-- ==== Sys2Proof/Machine/Clock.lean ====
section
/-! DEFINITION. What one tick of the 1.25 GHz arithmetic clock does by itself (log entry 3). -/

namespace Sys2Proof.Machine

/-- The cycle counter of a core that is not held counts two cycles of the 2.5 GHz core clock in a tick (R280). -/
def tickCore (x : Core) : Core :=
  if x.held || bitOf x.csr.mcountinhibit 0 then x
  else { x with csr := { x.csr with mcycle := (x.csr.mcycle + 2) % 2 ^ 64 } }

/-- What the agents do by the clock alone: the tiles released to start do so (R68), and core cycles count. -/
def tickAgents (s : State) : State :=
  let s := if s.akm.frozen then s else startTiles s
  { s with cores := s.cores.map (fun e => (e.1, tickCore e.2)) }

/-- What the node's outsides do by the clock alone: frames of the Holtim ports (R250), one received datagram of each Ethernet link
(R359), events to the sink (R373), and a RESET at its latest (R371). -/
def tickPorts (s : State) : State := crookResetLate (pumpEvents (forEach (List.range 4) takeBuffered (portFrames s)))

/-- What the checkpoint engine had to wait with goes on as soon as it may (R214, R218): chunks to children, the judgement of a whole
image, and the page of a restore. -/
def tickCkp (s : State) : State :=
  let s := useWhole (if s.ckp.relays.isEmpty then s else relayChunks [] s)
  if imageWhole s then completeImage s else s

/-- A tick: the units due are penned (R417), solves are compared with their deadlines for the tick that ends (R325), the timebase
moves on, P0 forms the node's ID (R379), P5 ends at its limit (R381), agents, held ageing records and ports take their turn, and the
APLIC's wires settle. In the reset hold and in an OFF node only the hold's own time passes (R383). -/
def idleTick (s : State) : State :=
  if s.brc.off || s.brc.hold.isSome then { s with now := s.now + 1 } else
  let s := applyPens s
  let s := tickAgents (tickP5 (tickP0 (tickTime (if s.akm.frozen then s else noteLates s))))
  let s := if s.akm.frozen then s else tickCkp s
  State.settleWires (tickPorts (if akmWorks s then flushAgeing s else s))

end Sys2Proof.Machine
end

**WHAT IS EXPECTED:** Using the material above, restate each entry exactly as it stands.

**ANSWER TO THIS TASK:**
-- ==== Sys2Proof/Machine/Clock.lean ====
section
/-! DEFINITION. What one tick of the 1.25 GHz arithmetic clock does by itself (log entry 3). -/

namespace Sys2Proof.Machine

/-- The cycle counter of a core that is not held counts two cycles of the 2.5 GHz core clock in a tick (R280). -/
def tickCore (x : Core) : Core :=
  if x.held || bitOf x.csr.mcountinhibit 0 then x
  else { x with csr := { x.csr with mcycle := (x.csr.mcycle + 2) % 2 ^ 64 } }

/-- What the agents do by the clock alone: the tiles released to start do so (R68), and core cycles count. -/
def tickAgents (s : State) : State :=
  let s := if s.akm.frozen then s else startTiles s
  { s with cores := s.cores.map (fun e => (e.1, tickCore e.2)) }

/-- What the node's outsides do by the clock alone: frames of the Holtim ports (R250), one received datagram of each Ethernet link
(R359), events to the sink (R373), and a RESET at its latest (R371). -/
def tickPorts (s : State) : State := crookResetLate (pumpEvents (forEach (List.range 4) takeBuffered (portFrames s)))

/-- What the checkpoint engine had to wait with goes on as soon as it may (R214, R218): chunks to children, the judgement of a whole
image, and the page of a restore. -/
def tickCkp (s : State) : State :=
  let s := useWhole (if s.ckp.relays.isEmpty then s else relayChunks [] s)
  if imageWhole s then completeImage s else s

/-- A tick: the units due are penned (R417), solves are compared with their deadlines for the tick that ends (R325), the timebase
moves on, P0 forms the node's ID (R379), P5 ends at its limit (R381), agents, held ageing records and ports take their turn, and the
APLIC's wires settle. In the reset hold and in an OFF node only the hold's own time passes (R383). -/
def idleTick (s : State) : State :=
  if s.brc.off || s.brc.hold.isSome then { s with now := s.now + 1 } else
  let s := applyPens s
  let s := tickAgents (tickP5 (tickP0 (tickTime (if s.akm.frozen then s else noteLates s))))
  let s := if s.akm.frozen then s else tickCkp s
  State.settleWires (tickPorts (if akmWorks s then flushAgeing s else s))

end Sys2Proof.Machine
end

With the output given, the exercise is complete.